• _What needs to be done_:
Could you reproduce, word for word, everything below from the line containing "(stream : ∀" down to the line containing "(ha : a < (appendPixel", with both of those lines included and no others?

[Extracted entries Boundary: Start]

-- ==== Sys2Proof/Laws/Emit.lean ====
section
/-! SUPPORT. Everything Emit does, said once: `Emits` holds between the state an opcode starts from and the state it
leaves. -/

namespace Sys2Proof.Machine

theorem appendPixel_outLen (p : Pixel) (s : State) :
    (appendPixel p s).outLen = s.outLen + (if s.channels = 4 then 4 else 3) := by
  have h3 : (outAppend p.b (outAppend p.g (outAppend p.r s))).outLen = s.outLen + 3 := by
    simp only [outAppend_outLen, BitVec.add_assoc]
    rfl
  have h4 : (outAppend p.a (outAppend p.b (outAppend p.g (outAppend p.r s)))).outLen = s.outLen + 4 := by
    simp only [outAppend_outLen, BitVec.add_assoc]
    rfl
  unfold appendPixel
  by_cases h : s.channels = 4
  · rw [if_pos h]
    exact (if_pos h).trans h4
  · rw [if_neg h]
    exact (if_neg h).trans h3

/-- What OUT reads after a pixel was appended. -/
theorem appendPixel_read (p : Pixel) (s : State) (k : Nat) :
    Memory.read (appendPixel p s).outMem k =
      if s.channels = 4 ∧ k = (s.outLen + 3).toNat then some p.a
      else if k = (s.outLen + 2).toNat then some p.b
      else if k = (s.outLen + 1).toNat then some p.g
      else if k = s.outLen.toNat then some p.r
      else Memory.read s.outMem k := by
  have e2 : s.outLen + 1 + 1 = s.outLen + 2 := by
    rw [BitVec.add_assoc]
    rfl
  have e3 : s.outLen + 2 + 1 = s.outLen + 3 := by
    rw [BitVec.add_assoc]
    rfl
  unfold appendPixel
  by_cases h : s.channels = 4#8
  · simp only [h, if_true, outAppend_outMem, outAppend_outLen, Memory.read_write, e2, e3]
    simp
  · rw [if_neg fun hx : s.channels = 4 ∧ _ => h hx.1]
    simp only [h, if_false, outAppend_outMem, outAppend_outLen, Memory.read_write, e2]

theorem appendPixel_wf {s : State} (h : Memory.wf s.outMem) (p : Pixel) : Memory.wf (appendPixel p s).outMem := by
  have h1 := Memory.write_wf h s.outLen.toNat p.r
  have h2 := Memory.write_wf h1 (s.outLen + 1).toNat p.g
  have h3 := Memory.write_wf h2 (s.outLen + 1 + 1).toNat p.b
  unfold appendPixel
  by_cases hc : s.channels = 4#8
  · simp only [hc, if_true]
    exact Memory.write_wf h3 _ _
  · simp only [hc, if_false]
    exact h3

/-- The four addresses of a pixel in OUT are different ones. -/
theorem outLen_add_ne (x : BitVec 66) {i j : Nat} (hi : i < 4) (hj : j < 4) (h : i ≠ j) :
    (x + BitVec.ofNat 66 i).toNat ≠ (x + BitVec.ofNat 66 j).toNat := by
  have := x.isLt
  simp only [BitVec.toNat_add, BitVec.toNat_ofNat]
  omega

/-- Emit does what `Emits` says, whatever the step moves CUR by and leaves owed. -/
theorem emits_emit (p : Pixel) (s : State) (n : Nat) (owed : BitVec 6) :
    Emits p s (emit p (advance n owed s)) := by
  have ne (i j : Nat) (hi : i < 4) (hj : j < 4) (h : i ≠ j) := outLen_add_ne s.outLen hi hj h
  have n0 (j : Nat) (hj : j < 4) (h : 0 ≠ j) : s.outLen.toNat ≠ (s.outLen + BitVec.ofNat 66 j).toNat := by
    simpa using ne 0 j (by omega) hj h
  have n01 : s.outLen.toNat ≠ (s.outLen + 1).toNat := n0 1 (by omega) (by omega)
  have n02 : s.outLen.toNat ≠ (s.outLen + 2).toNat := n0 2 (by omega) (by omega)
  have n03 : s.outLen.toNat ≠ (s.outLen + 3).toNat := n0 3 (by omega) (by omega)
  have n12 : (s.outLen + 1).toNat ≠ (s.outLen + 2).toNat := ne 1 2 (by omega) (by omega) (by omega)
  have n13 : (s.outLen + 1).toNat ≠ (s.outLen + 3).toNat := ne 1 3 (by omega) (by omega) (by omega)
  have n23 : (s.outLen + 2).toNat ≠ (s.outLen + 3).toNat := ne 2 3 (by omega) (by omega) (by omega)
  have hr : ∀ k, Memory.read (emit p (advance n owed s)).outMem k =
      if s.channels = 4 ∧ k = (s.outLen + 3).toNat then some p.a
      else if k = (s.outLen + 2).toNat then some p.b
      else if k = (s.outLen + 1).toNat then some p.g
      else if k = s.outLen.toNat then some p.r
      else Memory.read s.outMem k := appendPixel_read p (advance n owed s)
  constructor
  · simp [cacheRead_set]
  · intro j hj
    simp [cacheRead_set, hj]
  · rfl
  · rfl
  · exact appendPixel_outLen p (advance n owed s)
  · rw [hr, if_neg fun hx => n03 hx.2, if_neg n02, if_neg n01, if_pos rfl]
  · rw [hr, if_neg fun hx => n13 hx.2, if_neg n12, if_pos rfl]
  · rw [hr, if_neg fun hx => n23 hx.2, if_pos rfl]
  · intro h
    rw [hr, if_pos ⟨h, rfl⟩]
  · intro k k0 k1 k2 k3
    rw [hr, if_neg fun hx => k3 hx.1 hx.2, if_neg k2, if_neg k1, if_neg k0]
  · exact ⟨rfl, rfl, rfl, rfl⟩
  · exact ⟨rfl, rfl, rfl, rfl, rfl, rfl⟩
  · exact ⟨rfl, rfl, rfl, rfl⟩

end Sys2Proof.Machine
end

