/-- Two states in the same place of the same decode, the block alone: all registers agree, IN below STREAM_LEN, and OUT
below OUT_LEN. -/
inductive SameDecode (s : State) : State → Prop where
  | mk (m o : Memory) (r : Option Nat) (l : Bool) (turns : s.hostq = [])
      (stream : ∀ a, a < s.streamLen → Memory.read m a = Memory.read s.inMem a)
      (output : ∀ a, a < s.outLen.toNat → Memory.read o a = Memory.read s.outMem a) :
      SameDecode s (withSurroundings m o r l s)

/-- Two outcomes that are the same but for what `SameDecode` leaves free. -/
inductive SameOutcome : Host.Outcome State Fault Refusal → Host.Outcome State Fault Refusal → Prop where
  | next {s t : State} (h : SameDecode s t) : SameOutcome (.next s) (.next t)
  | fault (f : Fault) : SameOutcome (.fault f) (.fault f)
  | refused (r : Refusal) : SameOutcome (.refused r) (.refused r)

theorem SameOutcome.ite {c : Prop} [Decidable c] {x x' y y' : Host.Outcome State Fault Refusal}
    (hx : SameOutcome x x') (hy : SameOutcome y y') : SameOutcome (if c then x else y) (if c then x' else y') := by
  by_cases hc : c
  · rwa [if_pos hc, if_pos hc]
  · rwa [if_neg hc, if_neg hc]

/-- What a decode has appended reads the same after one more pixel: a byte below the new OUT_LEN is below the old one
or one of the pixel's own. -/
theorem read_appendPixel_withSurroundings {m o : Memory} {r : Option Nat} {l : Bool} {s : State}
    (output : ∀ a, a < s.outLen.toNat → Memory.read o a = Memory.read s.outMem a) (p : Pixel) {a : Nat}
    (ha : a < (appendPixel p s).outLen.toNat) :
    Memory.read (appendPixel p (withSurroundings m o r l s)).outMem a = Memory.read (appendPixel p s).outMem a := by
  rw [appendPixel_read, appendPixel_read, withSurroundings_channels, withSurroundings_outLen]
  refine ite_congr rfl (fun _ => rfl) fun h3 => ite_congr rfl (fun _ => rfl) fun h2 =>
    ite_congr rfl (fun _ => rfl) fun h1 => ite_congr rfl (fun _ => rfl) fun h0 => output a ?_
  rw [appendPixel_outLen] at ha
  split at ha
  next h4 =>
    have hne : a ≠ (s.outLen + 3).toNat := fun he => h3 ⟨h4, he⟩
    bv_omega
  next => bv_omega

section SameDecode

variable {s t : State} (h : SameDecode s t)
include h

theorem raise_sameDecode (e : FormatError) : SameDecode (raise e s) (raise e t) := by
  obtain ⟨m, o, r, l, turns, stream, _⟩ := h
  exact .mk m o r l turns stream nofun

theorem commitHeader_sameDecode (w ht : BitVec 32) (c sp : Byte) :
    SameDecode (commitHeader w ht c sp s) (commitHeader w ht c sp t) := by
  obtain ⟨m, o, r, l, turns, stream, output⟩ := h
  exact .mk m o r l turns stream output

theorem finish_sameDecode : SameDecode (finish s) (finish t) := by
  obtain ⟨m, o, r, l, turns, stream, output⟩ := h
  exact .mk m o r l turns stream output

theorem advance_sameDecode (n : Nat) (owed : BitVec 6) : SameDecode (advance n owed s) (advance n owed t) := by
  obtain ⟨m, o, r, l, turns, stream, output⟩ := h
  exact .mk m o r l turns stream output

theorem emit_sameDecode (p : Pixel) : SameDecode (emit p s) (emit p t) := by
  obtain ⟨m, o, r, l, turns, stream, output⟩ := h
  rw [emit_withSurroundings]
  exact .mk m _ r l turns stream fun a ha => read_appendPixel_withSurroundings output p ha

theorem runOpcode_sameDecode (n : Nat) (p : Pixel) (owed : BitVec 6) :
    SameOutcome (runOpcode n p owed s) (runOpcode n p owed t) := by
  have hraise := raise_sameDecode h .unexpectedEndOfStream
  have hemit := emit_sameDecode (advance_sameDecode h n owed) p
  obtain ⟨m, o, r, l, -, -, -⟩ := h
  exact .ite (.next hraise) (.next hemit)

theorem execHdr_sameDecode (g w ht : BitVec 32) (c sp : Byte) :
    SameOutcome (execHdr g w ht c sp s) (execHdr g w ht c sp t) := by
  have hraise (e : FormatError) : SameOutcome (.next (raise e s)) (.next (raise e t)) := .next (raise_sameDecode h e)
  have hcommit := commitHeader_sameDecode h w ht c sp
  obtain ⟨m, o, r, l, -, -, -⟩ := h
  exact .ite (hraise _) (.ite (hraise _) (.ite (hraise _) (.ite (.refused _) (.next hcommit))))

theorem exec_sameDecode (i : Instr) : SameOutcome (exec i s) (exec i t) := by
  cases i with
  | hdr => exact execHdr_sameDecode h ..
  | rgb | rgba | run | index | diff | luma =>
    have hrun := runOpcode_sameDecode h
    obtain ⟨m, o, r, l, -, -, -⟩ := h
    exact hrun ..
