-- ==== Sys2Proof/Machine/Flags.lean ====
section
/-! DEFINITION. The STATUS register: its bits (10_state.md R48) and its write (R219). -/

namespace Sys2Proof.Machine

/-- STATUS as read: CMD_ERR in bit 6, RANGE_ERR 5, OUT 4, LFO_IND 3, ENV_GATE 2, EXT 1, NOTE_ON 0, and
0 in bits 15:7 (R48). -/
def statusWord (s : State) : BitVec 16 :=
  0#9 ++ BitVec.ofBool s.cmdErr ++ BitVec.ofBool s.rangeErr ++ BitVec.ofBool s.out
    ++ BitVec.ofBool s.lfoInd ++ BitVec.ofBool s.envGate ++ BitVec.ofBool s.ext
    ++ BitVec.ofBool s.noteOn

/-- `status_write(D)` (R219): bit 5 clears RANGE_ERR, bit 6 clears CMD_ERR, the rest is ignored. -/
def statusWrite (d : BitVec 16) (s : State) : State :=
  s.setErrors (s.rangeErr && !d.getLsbD 5) (s.cmdErr && !d.getLsbD 6)

end Sys2Proof.Machine
end

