-- ==== Sys2Proof/Machine/Notes.lean ====
section
/-! DEFINITION. The meanings of NOTEON, NOTEOFF and STOP (45_host_interface.md R225 to R231). -/

namespace Sys2Proof.Machine

/-- NOTEON NOTE7 (R229, R227). -/
def execNoteon (n : BitVec 7) (s : State) : Answer :=
  .next (respond 0 ((s.setNote true true n).setPitch (notePitch s.cfg n)))

/-- NOTEOFF NOTE7 (R230). -/
def execNoteoff (n : BitVec 7) (s : State) : Answer :=
  .next (respond 0 (s.setNote (s.noteOn && !(n == s.lastNote)) true s.lastNote))

/-- STOP (R231). -/
def execStop (s : State) : Answer := .next (respond 0 (s.setNote false true s.lastNote))

end Sys2Proof.Machine
end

[Extracted entries Boundary: End]

• _Response area_:
      (stream : ∀ a, a < s.streamLen → Memory.read m a = Memory.read s.inMem a)
      (output : ∀ a, a < s.outLen.toNat → Memory.read o a = Memory.read s.outMem a) :
      SameDecode s (withSurroundings m o r l s)

/-- Two outcomes that are the same but for what `SameDecode` leaves free. -/
inductive SameOutcome : Host.Outcome State Fault Refusal → Host.Outcome State Fault Refusal → Prop where
  | next {s t : State} (h : SameDecode s t) : SameOutcome (.next s) (.next t)
  | fault (f : Fault) : SameOutcome (.fault f) (.fault f)
  | refused (r : Refusal) : SameOutcome (.refused r) (.refused r)

theorem SameOutcome.ite {c : Prop} [Decidable c] {x x' y y' : Host.Outcome State Fault Refusal}
    (hx : SameOutcome x x') (hy : SameOutcome y y') : SameOutcome (if c then x else y) (if c then x' else y') := by
  by_cases hc : c
  · rwa [if_pos hc, if_pos hc]
  · rwa [if_neg hc, if_neg hc]

/-- What a decode has appended reads the same after one more pixel: a byte below the new OUT_LEN is below the old one
or one of the pixel's own. -/
theorem read_appendPixel_withSurroundings {m o : Memory} {r : Option Nat} {l : Bool} {s : State}
    (output : ∀ a, a < s.outLen.toNat → Memory.read o a = Memory.read s.outMem a) (p : Pixel) {a : Nat}
    (ha : a < (appendPixel p s).outLen.toNat) :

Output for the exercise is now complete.